— To do —
Range to output from the entries below: the line containing "16) 1 true)) s" through the line containing "def execFetest (x". Set it down exactly, ends included, nothing else.

— Data for the task —
—————
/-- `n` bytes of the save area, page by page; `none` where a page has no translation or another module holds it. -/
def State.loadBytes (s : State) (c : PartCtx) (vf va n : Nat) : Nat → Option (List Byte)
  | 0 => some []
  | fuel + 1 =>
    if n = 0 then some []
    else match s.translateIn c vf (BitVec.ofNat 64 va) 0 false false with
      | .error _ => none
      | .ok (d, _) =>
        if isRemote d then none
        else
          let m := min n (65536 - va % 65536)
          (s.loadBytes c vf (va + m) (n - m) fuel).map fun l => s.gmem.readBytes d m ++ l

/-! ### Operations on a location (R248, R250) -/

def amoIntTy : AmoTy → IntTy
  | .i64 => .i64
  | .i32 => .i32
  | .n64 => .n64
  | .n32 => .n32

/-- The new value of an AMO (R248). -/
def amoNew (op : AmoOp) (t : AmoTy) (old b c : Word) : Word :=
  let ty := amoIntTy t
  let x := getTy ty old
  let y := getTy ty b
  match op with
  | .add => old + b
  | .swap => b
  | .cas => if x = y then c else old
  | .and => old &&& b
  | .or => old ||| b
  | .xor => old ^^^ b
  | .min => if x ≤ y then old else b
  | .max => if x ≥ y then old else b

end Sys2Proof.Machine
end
—————
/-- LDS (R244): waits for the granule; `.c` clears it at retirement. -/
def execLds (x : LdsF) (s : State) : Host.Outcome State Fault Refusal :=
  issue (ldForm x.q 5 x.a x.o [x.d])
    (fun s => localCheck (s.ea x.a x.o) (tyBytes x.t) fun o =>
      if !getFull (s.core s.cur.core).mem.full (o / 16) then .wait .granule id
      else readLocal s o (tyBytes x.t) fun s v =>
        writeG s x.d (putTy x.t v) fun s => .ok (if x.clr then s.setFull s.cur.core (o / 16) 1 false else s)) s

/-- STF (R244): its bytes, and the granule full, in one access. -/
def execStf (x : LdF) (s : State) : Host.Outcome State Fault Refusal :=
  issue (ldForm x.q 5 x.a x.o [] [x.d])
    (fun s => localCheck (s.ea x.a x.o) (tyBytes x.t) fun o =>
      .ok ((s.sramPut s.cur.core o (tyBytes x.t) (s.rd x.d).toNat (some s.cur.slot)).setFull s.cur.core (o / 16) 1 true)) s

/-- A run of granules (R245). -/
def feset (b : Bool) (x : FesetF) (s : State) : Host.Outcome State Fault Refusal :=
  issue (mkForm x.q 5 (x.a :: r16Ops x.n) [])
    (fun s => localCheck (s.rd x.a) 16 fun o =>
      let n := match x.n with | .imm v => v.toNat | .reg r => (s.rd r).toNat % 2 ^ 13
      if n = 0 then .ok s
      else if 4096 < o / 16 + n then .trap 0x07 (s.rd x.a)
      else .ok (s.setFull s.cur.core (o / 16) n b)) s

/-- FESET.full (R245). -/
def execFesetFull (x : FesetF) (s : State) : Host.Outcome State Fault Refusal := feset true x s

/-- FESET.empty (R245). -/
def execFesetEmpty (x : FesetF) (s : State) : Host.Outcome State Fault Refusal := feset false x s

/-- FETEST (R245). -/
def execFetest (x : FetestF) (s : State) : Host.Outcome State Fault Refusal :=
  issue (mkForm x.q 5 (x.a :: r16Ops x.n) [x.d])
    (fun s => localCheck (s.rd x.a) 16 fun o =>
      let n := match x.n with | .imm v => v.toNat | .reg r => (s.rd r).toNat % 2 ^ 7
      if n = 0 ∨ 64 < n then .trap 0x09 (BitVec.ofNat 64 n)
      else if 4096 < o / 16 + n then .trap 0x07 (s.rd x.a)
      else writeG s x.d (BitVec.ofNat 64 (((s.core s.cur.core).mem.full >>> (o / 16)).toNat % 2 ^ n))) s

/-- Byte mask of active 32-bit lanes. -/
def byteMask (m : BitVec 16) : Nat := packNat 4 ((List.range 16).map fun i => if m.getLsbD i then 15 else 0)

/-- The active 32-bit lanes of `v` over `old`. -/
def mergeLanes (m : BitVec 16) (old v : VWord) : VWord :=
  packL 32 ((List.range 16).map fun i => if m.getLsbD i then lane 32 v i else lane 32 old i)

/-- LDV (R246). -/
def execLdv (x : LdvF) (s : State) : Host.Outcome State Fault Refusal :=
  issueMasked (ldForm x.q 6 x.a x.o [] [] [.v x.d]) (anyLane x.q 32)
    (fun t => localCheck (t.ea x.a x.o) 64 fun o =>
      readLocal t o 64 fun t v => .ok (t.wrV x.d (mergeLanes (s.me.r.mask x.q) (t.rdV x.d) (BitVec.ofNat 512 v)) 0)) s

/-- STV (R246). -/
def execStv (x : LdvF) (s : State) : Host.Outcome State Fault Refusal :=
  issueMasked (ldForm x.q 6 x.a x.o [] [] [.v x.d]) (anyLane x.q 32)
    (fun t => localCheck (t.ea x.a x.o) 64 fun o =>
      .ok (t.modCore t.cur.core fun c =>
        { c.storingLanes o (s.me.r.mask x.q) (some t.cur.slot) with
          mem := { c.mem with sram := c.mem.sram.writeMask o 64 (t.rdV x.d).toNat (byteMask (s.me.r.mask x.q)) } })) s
—————
— Result of the exercise —
      .ok ((s.sramPut s.cur.core o (tyBytes x.t) (s.rd x.d).toNat (some s.cur.slot)).setFull s.cur.core (o / 16) 1 true)) s

/-- A run of granules (R245). -/
def feset (b : Bool) (x : FesetF) (s : State) : Host.Outcome State Fault Refusal :=
  issue (mkForm x.q 5 (x.a :: r16Ops x.n) [])
    (fun s => localCheck (s.rd x.a) 16 fun o =>
      let n := match x.n with | .imm v => v.toNat | .reg r => (s.rd r).toNat % 2 ^ 13
      if n = 0 then .ok s
      else if 4096 < o / 16 + n then .trap 0x07 (s.rd x.a)
      else .ok (s.setFull s.cur.core (o / 16) n b)) s

/-- FESET.full (R245). -/
def execFesetFull (x : FesetF) (s : State) : Host.Outcome State Fault Refusal := feset true x s

/-- FESET.empty (R245). -/
def execFesetEmpty (x : FesetF) (s : State) : Host.Outcome State Fault Refusal := feset false x s

/-- FETEST (R245). -/
def execFetest (x : FetestF) (s : State) : Host.Outcome State Fault Refusal :=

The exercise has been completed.